Я долго не хотела ему отвечать.
— Ты отдалась ему совершенно?
— Не спрашивай, это нехорошо, — сказала я.
— Поля, я не знаю, что хорошо и что дурно. Кто он: русский, француз, не мой доктор? Тот <нрзбр.>?
— Нет, нет.
Я ему сказала, что очень люблю этого человека.
— Ты счастлива?
— Нет.
— Как же это? Любишь и не счастлива, да возможно ли это?
— Он меня не любит.
— Не любит! — вскричат он, схватившись за голову, в отчаянии. — Но ты не любишь его как раба, скажи мне, это мне нужно знать! Не правда ли, ты пойдешь с ним на край света?
— Нет, я… я уеду в деревню, — сказала я, заливаясь слезами.
— О Поля, зачем же ты так несчастлива! Это должно было случиться, что ты полюбишь другого. Я это знал. Ведь ты по ошибке полюбила меня, потому что у тебя сердце широкое, ты ждала до двадцати трех лет, ты единственная женщина, которая не требует никаких обязанностей, но чего это стоит: мужчина и женщина не одно и то же. Он берет — она дает.
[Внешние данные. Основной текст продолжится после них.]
-- ==== Sys2Proof/Laws/State.lean ====
section
/-! SUPPORT. The state under its named updates: each field that an update leaves alone, and what a read gives after
a write of the same or of another part. -/

namespace Sys2Proof.Laws

open Sys2Proof Machine

/-! ### Read after write -/

theorem core_setCore (s : State) (c d : Nat) (k : Core) :
    (s.setCore c k).core d = if d = c then k else s.core d := get_set _ _ _ _ _

theorem core_onCore (s : State) (c d : Nat) (f : Core → Core) :
    (s.onCore c f).core d = if d = c then f (s.core c) else s.core d := core_setCore _ _ _ _

@[simp] theorem core_setCore_same (s : State) (c : Nat) (k : Core) : (s.setCore c k).core c = k := by
  simp [core_setCore]

@[simp] theorem core_onCore_same (s : State) (c : Nat) (f : Core → Core) : (s.onCore c f).core c = f (s.core c) := by
  simp [core_onCore]

theorem ctx_setCtx (s : State) (a b : Nat) (x : Ctx) :
    (s.setCtx a x).ctx b = if b = a then x else s.ctx b := get_set _ _ _ _ _

theorem ctx_onCtx (s : State) (a b : Nat) (f : Ctx → Ctx) :
    (s.onCtx a f).ctx b = if b = a then f (s.ctx a) else s.ctx b := ctx_setCtx _ _ _ _

theorem queue_setQueue (s : State) (a b : Nat) (x : Queue) :
    (s.setQueue a x).queue b = if b = a then x else s.queue b := get_set _ _ _ _ _

theorem queue_onQueue (s : State) (a b : Nat) (f : Queue → Queue) :
    (s.onQueue a f).queue b = if b = a then f (s.queue a) else s.queue b := queue_setQueue _ _ _ _

theorem dep_setDep (s : State) (a b : Nat) (x : DepCounter) :
    (s.setDep a x).dep b = if b = a then x else s.dep b := get_set _ _ _ _ _

theorem port_setPort (s : State) (a b : Nat) (x : Port) :
    (s.setPort a x).port b = if b = a then x else s.port b := get_set _ _ _ _ _

theorem route_setRoute (s : State) (a b : Nat) (x : Route) :
    (s.setRoute a x).route b = if b = a then x else s.route b := get_set _ _ _ _ _

theorem region_setRegion (s : State) (a b : Nat) (x : Region) :
    (s.setRegion a x).region b = if b = a then x else s.region b := get_set _ _ _ _ _

theorem group_setGroup (s : State) (c g d h : Nat) (x : Group) :
    (s.setGroup c g x).group d h = if d = c ∧ h = g then x else s.group d h := by
  by_cases hc : d = c
  · subst hc
    simp [State.group, State.setGroup, Core.setGroup, get_set]
  · simp [State.group, State.setGroup, core_onCore, hc]

theorem group_onGroup (s : State) (c g d h : Nat) (f : Group → Group) :
    (s.onGroup c g f).group d h = if d = c ∧ h = g then f (s.group c g) else s.group d h := group_setGroup _ _ _ _ _ _

@[simp] theorem group_onGroup_same (s : State) (c g : Nat) (f : Group → Group) :
    (s.onGroup c g f).group c g = f (s.group c g) := by
  simp [group_onGroup]

theorem team_setTeam (s : State) (c t d u : Nat) (x : Team) :
    (s.setTeam c t x).team d u = if d = c ∧ u = t then x else s.team d u := by
  by_cases hc : d = c
  · subst hc
    simp [State.team, State.setTeam, get_set]
  · simp [State.team, State.setTeam, core_onCore, hc]

theorem team_onTeam (s : State) (c t d u : Nat) (f : Team → Team) :
    (s.onTeam c t f).team d u = if d = c ∧ u = t then f (s.team c t) else s.team d u := team_setTeam _ _ _ _ _ _

theorem token_setToken (s : State) (c e d f : Nat) (x : TokEntry) :
    (s.setToken c e x).token d f = if d = c ∧ f = e then x else s.token d f := by
  by_cases hc : d = c
  · subst hc
    simp [State.token, State.setToken, get_set]
  · simp [State.token, State.setToken, core_onCore, hc]

/-- A change of a group leaves every part of its core but the groups. -/
theorem core_onGroup (s : State) (c g d : Nat) (f : Group → Group) :
    (s.onGroup c g f).core d = { s.core d with groups := ((s.onGroup c g f).core d).groups } := by
  by_cases hc : d = c
  · subst hc
    simp [State.onGroup, State.setGroup, Core.setGroup]
  · simp [State.onGroup, State.setGroup, core_onCore, hc]

/-! ### Slots and registers -/

theorem slot_setSlot (g : Group) (n m : Nat) (x : Slot) :
    (g.setSlot n x).slot m = if (n = 0 ↔ m = 0) then x else g.slot m := by
  unfold Group.setSlot Group.slot
  by_cases hn : n = 0 <;> by_cases hm : m = 0 <;> simp [hn, hm]

@[simp] theorem slot_onSlot_same (g : Group) (n : Nat) (f : Slot → Slot) : (g.onSlot n f).slot n = f (g.slot n) := by
  simp [Group.onSlot, slot_setSlot]

theorem slot_onSlot_other (g : Group) (n : Nat) (f : Slot → Slot) : (g.onSlot n f).slot (other n) = g.slot (other n) := by
  by_cases hn : n = 0 <;> simp [Group.onSlot, slot_setSlot, other, hn]

/-- A change of a slot leaves the rest of its group. -/
theorem onSlot_rest (g : Group) (n : Nat) (f : Slot → Slot) :
    g.onSlot n f = { g with slot0 := (g.onSlot n f).slot0, slot1 := (g.onSlot n f).slot1 } := by
  by_cases hn : n = 0 <;> simp [Group.onSlot, Group.setSlot, hn]

/-! A slot's update leaves each other field of its group. -/

@[simp] theorem setSlot_live (g : Group) (n : Nat) (x : Slot) : (g.setSlot n x).live = g.live := by
  unfold Group.setSlot; split <;> rfl
@[simp] theorem setSlot_asid (g : Group) (n : Nat) (x : Slot) : (g.setSlot n x).asid = g.asid := by
  unfold Group.setSlot; split <;> rfl
@[simp] theorem setSlot_privileged (g : Group) (n : Nat) (x : Slot) : (g.setSlot n x).privileged = g.privileged := by
  unfold Group.setSlot; split <;> rfl
@[simp] theorem setSlot_number (g : Group) (n : Nat) (x : Slot) : (g.setSlot n x).number = g.number := by
  unfold Group.setSlot; split <;> rfl
@[simp] theorem setSlot_team (g : Group) (n : Nat) (x : Slot) : (g.setSlot n x).team = g.team := by
  unfold Group.setSlot; split <;> rfl
@[simp] theorem setSlot_pool (g : Group) (n : Nat) (x : Slot) : (g.setSlot n x).pool = g.pool := by
  unfold Group.setSlot; split <;> rfl
@[simp] theorem setSlot_v (g : Group) (n : Nat) (x : Slot) : (g.setSlot n x).v = g.v := by
  unfold Group.setSlot; split <;> rfl
@[simp] theorem setSlot_s (g : Group) (n : Nat) (x : Slot) : (g.setSlot n x).s = g.s := by
  unfold Group.setSlot; split <;> rfl
@[simp] theorem setSlot_bl (g : Group) (n : Nat) (x : Slot) : (g.setSlot n x).bl = g.bl := by
  unfold Group.setSlot; split <;> rfl
@[simp] theorem setSlot_accHeld (g : Group) (n : Nat) (x : Slot) : (g.setSlot n x).accHeld = g.accHeld := by
  unfold Group.setSlot; split <;> rfl
@[simp] theorem setSlot_acc (g : Group) (n : Nat) (x : Slot) : (g.setSlot n x).acc = g.acc := by
  unfold Group.setSlot; split <;> rfl
@[simp] theorem setSlot_strHeld (g : Group) (n : Nat) (x : Slot) : (g.setSlot n x).strHeld = g.strHeld := by
  unfold Group.setSlot; split <;> rfl
@[simp] theorem setSlot_streams (g : Group) (n : Nat) (x : Slot) : (g.setSlot n x).streams = g.streams := by
  unfold Group.setSlot; split <;> rfl
@[simp] theorem setSlot_depth (g : Group) (n : Nat) (x : Slot) : (g.setSlot n x).depth = g.depth := by
  unfold Group.setSlot; split <;> rfl
@[simp] theorem setSlot_steps (g : Group) (n : Nat) (x : Slot) : (g.setSlot n x).steps = g.steps := by
  unfold Group.setSlot; split <;> rfl
@[simp] theorem setSlot_joins (g : Group) (n : Nat) (x : Slot) : (g.setSlot n x).joins = g.joins := by
  unfold Group.setSlot; split <;> rfl
@[simp] theorem setSlot_tagWaits (g : Group) (n : Nat) (x : Slot) : (g.setSlot n x).tagWaits = g.tagWaits := by
  unfold Group.setSlot; split <;> rfl
@[simp] theorem setSlot_fpctl (g : Group) (n : Nat) (x : Slot) : (g.setSlot n x).fpctl = g.fpctl := by
  unfold Group.setSlot; split <;> rfl
@[simp] theorem setSlot_fpflags (g : Group) (n : Nat) (x : Slot) : (g.setSlot n x).fpflags = g.fpflags := by
  unfold Group.setSlot; split <;> rfl
@[simp] theorem setSlot_stack (g : Group) (n : Nat) (x : Slot) : (g.setSlot n x).stack = g.stack := by
  unfold Group.setSlot; split <;> rfl
@[simp] theorem setSlot_sstep (g : Group) (n : Nat) (x : Slot) : (g.setSlot n x).sstep = g.sstep := by
  unfold Group.setSlot; split <;> rfl
@[simp] theorem setSlot_outstanding (g : Group) (n : Nat) (x : Slot) : (g.setSlot n x).outstanding = g.outstanding := by
  unfold Group.setSlot; split <;> rfl

theorem vreg_setVreg (g : Group) (n l m k : Nat) (x : Lane32) (hl : l < 32) (hk : k < 32) :
    (g.setVreg n l x).vreg m k = if m = n ∧ k = l then x else g.vreg m k := by
  have h : 32 * m + k = 32 * n + l ↔ m = n ∧ k = l := by omega
  simp [Group.vreg, Group.setVreg, get_set, h]

theorem latch_setLatch (g : Group) (n l m k : Nat) (x : Lane32) (hl : l < 32) (hk : k < 32) :
    (g.setLatch n l x).latch m k = if m = n ∧ k = l then x else g.latch m k := by
  have h : 32 * m + k = 32 * n + l ↔ m = n ∧ k = l := by omega
  simp [Group.latch, Group.setLatch, get_set, h]

theorem sreg_setSreg (g : Group) (n m : Nat) (x : Word) :
    (g.setSreg n x).sreg m = if m = n then x else g.sreg m := get_set _ _ _ _ _

/-! ### `setCore` -/

@[simp] theorem setCore_time (s : State) (c : Nat) (k : Core) :
    (s.setCore c k).time = s.time := rfl
@[simp] theorem setCore_boot (s : State) (c : Nat) (k : Core) :
    (s.setCore c k).boot = s.boot := rfl
@[simp] theorem setCore_tripped (s : State) (c : Nat) (k : Core) :
    (s.setCore c k).tripped = s.tripped := rfl
@[simp] theorem setCore_mem (s : State) (c : Nat) (k : Core) :
    (s.setCore c k).mem = s.mem := rfl
@[simp] theorem setCore_carve (s : State) (c : Nat) (k : Core) :
    (s.setCore c k).carve = s.carve := rfl
@[simp] theorem setCore_retiredFrames (s : State) (c : Nat) (k : Core) :
    (s.setCore c k).retiredFrames = s.retiredFrames := rfl
@[simp] theorem setCore_ctxs (s : State) (c : Nat) (k : Core) :
    (s.setCore c k).ctxs = s.ctxs := rfl
@[simp] theorem setCore_queues (s : State) (c : Nat) (k : Core) :
    (s.setCore c k).queues = s.queues := rfl
@[simp] theorem setCore_launches (s : State) (c : Nat) (k : Core) :
    (s.setCore c k).launches = s.launches := rfl
@[simp] theorem setCore_opens (s : State) (c : Nat) (k : Core) :
    (s.setCore c k).opens = s.opens := rfl
@[simp] theorem setCore_swapNeeds (s : State) (c : Nat) (k : Core) :
    (s.setCore c k).swapNeeds = s.swapNeeds := rfl
@[simp] theorem setCore_saved (s : State) (c : Nat) (k : Core) :
    (s.setCore c k).saved = s.saved := rfl
@[simp] theorem setCore_deps (s : State) (c : Nat) (k : Core) :
    (s.setCore c k).deps = s.deps := rfl
@[simp] theorem setCore_walk (s : State) (c : Nat) (k : Core) :
    (s.setCore c k).walk = s.walk := rfl
@[simp] theorem setCore_domValid (s : State) (c : Nat) (k : Core) :
    (s.setCore c k).domValid = s.domValid := rfl
@[simp] theorem setCore_domId (s : State) (c : Nat) (k : Core) :
    (s.setCore c k).domId = s.domId := rfl
@[simp] theorem setCore_tsync (s : State) (c : Nat) (k : Core) :
    (s.setCore c k).tsync = s.tsync := rfl
@[simp] theorem setCore_tsmaster (s : State) (c : Nat) (k : Core) :
    (s.setCore c k).tsmaster = s.tsmaster := rfl
@[simp] theorem setCore_tsfrom (s : State) (c : Nat) (k : Core) :
    (s.setCore c k).tsfrom = s.tsfrom := rfl
@[simp] theorem setCore_tsfirst (s : State) (c : Nat) (k : Core) :
    (s.setCore c k).tsfirst = s.tsfirst := rfl
@[simp] theorem setCore_slew (s : State) (c : Nat) (k : Core) :
    (s.setCore c k).slew = s.slew := rfl
@[simp] theorem setCore_ran (s : State) (c : Nat) (k : Core) :
    (s.setCore c k).ran = s.ran := rfl
@[simp] theorem setCore_ticked (s : State) (c : Nat) (k : Core) :
    (s.setCore c k).ticked = s.ticked := rfl
@[simp] theorem setCore_synced (s : State) (c : Nat) (k : Core) :
    (s.setCore c k).synced = s.synced := rfl
@[simp] theorem setCore_tmoexp (s : State) (c : Nat) (k : Core) :
    (s.setCore c k).tmoexp = s.tmoexp := rfl
@[simp] theorem setCore_congInc (s : State) (c : Nat) (k : Core) :
    (s.setCore c k).congInc = s.congInc := rfl
@[simp] theorem setCore_congDec (s : State) (c : Nat) (k : Core) :
    (s.setCore c k).congDec = s.congDec := rfl
@[simp] theorem setCore_congRmin (s : State) (c : Nat) (k : Core) :
    (s.setCore c k).congRmin = s.congRmin := rfl
@[simp] theorem setCore_congThresh (s : State) (c : Nat) (k : Core) :
    (s.setCore c k).congThresh = s.congThresh := rfl
@[simp] theorem setCore_ports (s : State) (c : Nat) (k : Core) :
    (s.setCore c k).ports = s.ports := rfl
@[simp] theorem setCore_routes (s : State) (c : Nat) (k : Core) :
    (s.setCore c k).routes = s.routes := rfl
@[simp] theorem setCore_rates (s : State) (c : Nat) (k : Core) :
    (s.setCore c k).rates = s.rates := rfl
@[simp] theorem setCore_requests (s : State) (c : Nat) (k : Core) :
    (s.setCore c k).requests = s.requests := rfl
@[simp] theorem setCore_nextTag (s : State) (c : Nat) (k : Core) :
    (s.setCore c k).nextTag = s.nextTag := rfl
@[simp] theorem setCore_performed (s : State) (c : Nat) (k : Core) :
    (s.setCore c k).performed = s.performed := rfl
@[simp] theorem setCore_peerClean (s : State) (c : Nat) (k : Core) :
    (s.setCore c k).peerClean = s.peerClean := rfl
@[simp] theorem setCore_peerDirty (s : State) (c : Nat) (k : Core) :
    (s.setCore c k).peerDirty = s.peerDirty := rfl
@[simp] theorem setCore_lineFrom (s : State) (c : Nat) (k : Core) :
    (s.setCore c k).lineFrom = s.lineFrom := rfl
@[simp] theorem setCore_peersFrom (s : State) (c : Nat) (k : Core) :
    (s.setCore c k).peersFrom = s.peersFrom := rfl
@[simp] theorem setCore_hostLines (s : State) (c : Nat) (k : Core) :
    (s.setCore c k).hostLines = s.hostLines := rfl
@[simp] theorem setCore_gspBase (s : State) (c : Nat) (k : Core) :
    (s.setCore c k).gspBase = s.gspBase := rfl
@[simp] theorem setCore_gspLast (s : State) (c : Nat) (k : Core) :
    (s.setCore c k).gspLast = s.gspLast := rfl
@[simp] theorem setCore_gspErr (s : State) (c : Nat) (k : Core) :
    (s.setCore c k).gspErr = s.gspErr := rfl
@[simp] theorem setCore_regions (s : State) (c : Nat) (k : Core) :
    (s.setCore c k).regions = s.regions := rfl
@[simp] theorem setCore_heldHalves (s : State) (c : Nat) (k : Core) :
    (s.setCore c k).heldHalves = s.heldHalves := rfl
@[simp] theorem setCore_waitingHalves (s : State) (c : Nat) (k : Core) :
    (s.setCore c k).waitingHalves = s.waitingHalves := rfl
@[simp] theorem setCore_tick (s : State) (c : Nat) (k : Core) :
    (s.setCore c k).tick = s.tick := rfl
@[simp] theorem setCore_fwstage (s : State) (c : Nat) (k : Core) :
    (s.setCore c k).fwstage = s.fwstage := rfl
@[simp] theorem setCore_images (s : State) (c : Nat) (k : Core) :
    (s.setCore c k).images = s.images := rfl
@[simp] theorem setCore_cur (s : State) (c : Nat) (k : Core) :
    (s.setCore c k).cur = s.cur := rfl
@[simp] theorem setCore_agenda (s : State) (c : Nat) (k : Core) :
    (s.setCore c k).agenda = s.agenda := rfl
@[simp] theorem setCore_turn (s : State) (c : Nat) (k : Core) :
    (s.setCore c k).turn = s.turn := rfl
@[simp] theorem setCore_issued (s : State) (c : Nat) (k : Core) :
    (s.setCore c k).issued = s.issued := rfl
@[simp] theorem setCore_out (s : State) (c : Nat) (k : Core) :
    (s.setCore c k).out = s.out := rfl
Когда я сказала ему, что это за человек, он сказал, что в эту минуту испытал гадкое чувство: что ему стало легче, что это не серьезный человек, не Лермонтов. Мы много еще говорили о посторонних предметах. Он мне сказал, что счастлив тем, что узнал на свете такое существо, как я. Он просил меня оставаться в дружбе с ним и особенно писать, когда я особенно счастлива или несчастлива. Потом предлагал ехать в Италию, оставаясь как мой брат. Когда я ему сказала, что он, верно, будет писать свой роман, он сказал: «За кого ты меня принимаешь! Ты думаешь, что все пройдет без всякого впечатления». Я ему обещала прийти на другой день. Мне стало легче, когда я с ним поговорила. Он понимает меня…
Путешествие наше с Федором Михайловичем довольно забавно; визируя наши билеты, он побранился в папском посольстве; всю дорогу говорил стихами, наконец здесь, где мы с трудом нашли две комнаты с двумя постелями, он расписался в книге «Officier», чему мы очень смеялись. Все время он играет на рулетке и вообще очень беспечен. Дорогой он сказал мне, что имеет надежду, хотя прежде утверждал, что нет. На это я ему ничего не сказала, но знала, что этого не будет. Ему понравилось, что я так решительно оставила Париж, он этого не ожидал. Но на этом еще нельзя основывать надежды — напротив. Вчера вечером эти надежды особенно высказались. Часов в десять мы пили чай. Кончив его, я, так как в этот день устала, легла на постель и попросила Федора Михайловича сесть ко мне ближе. Мне было хорошо. Я взяла его руку и долго держала в своей. Он сказал, что ему так очень хорошо сидеть.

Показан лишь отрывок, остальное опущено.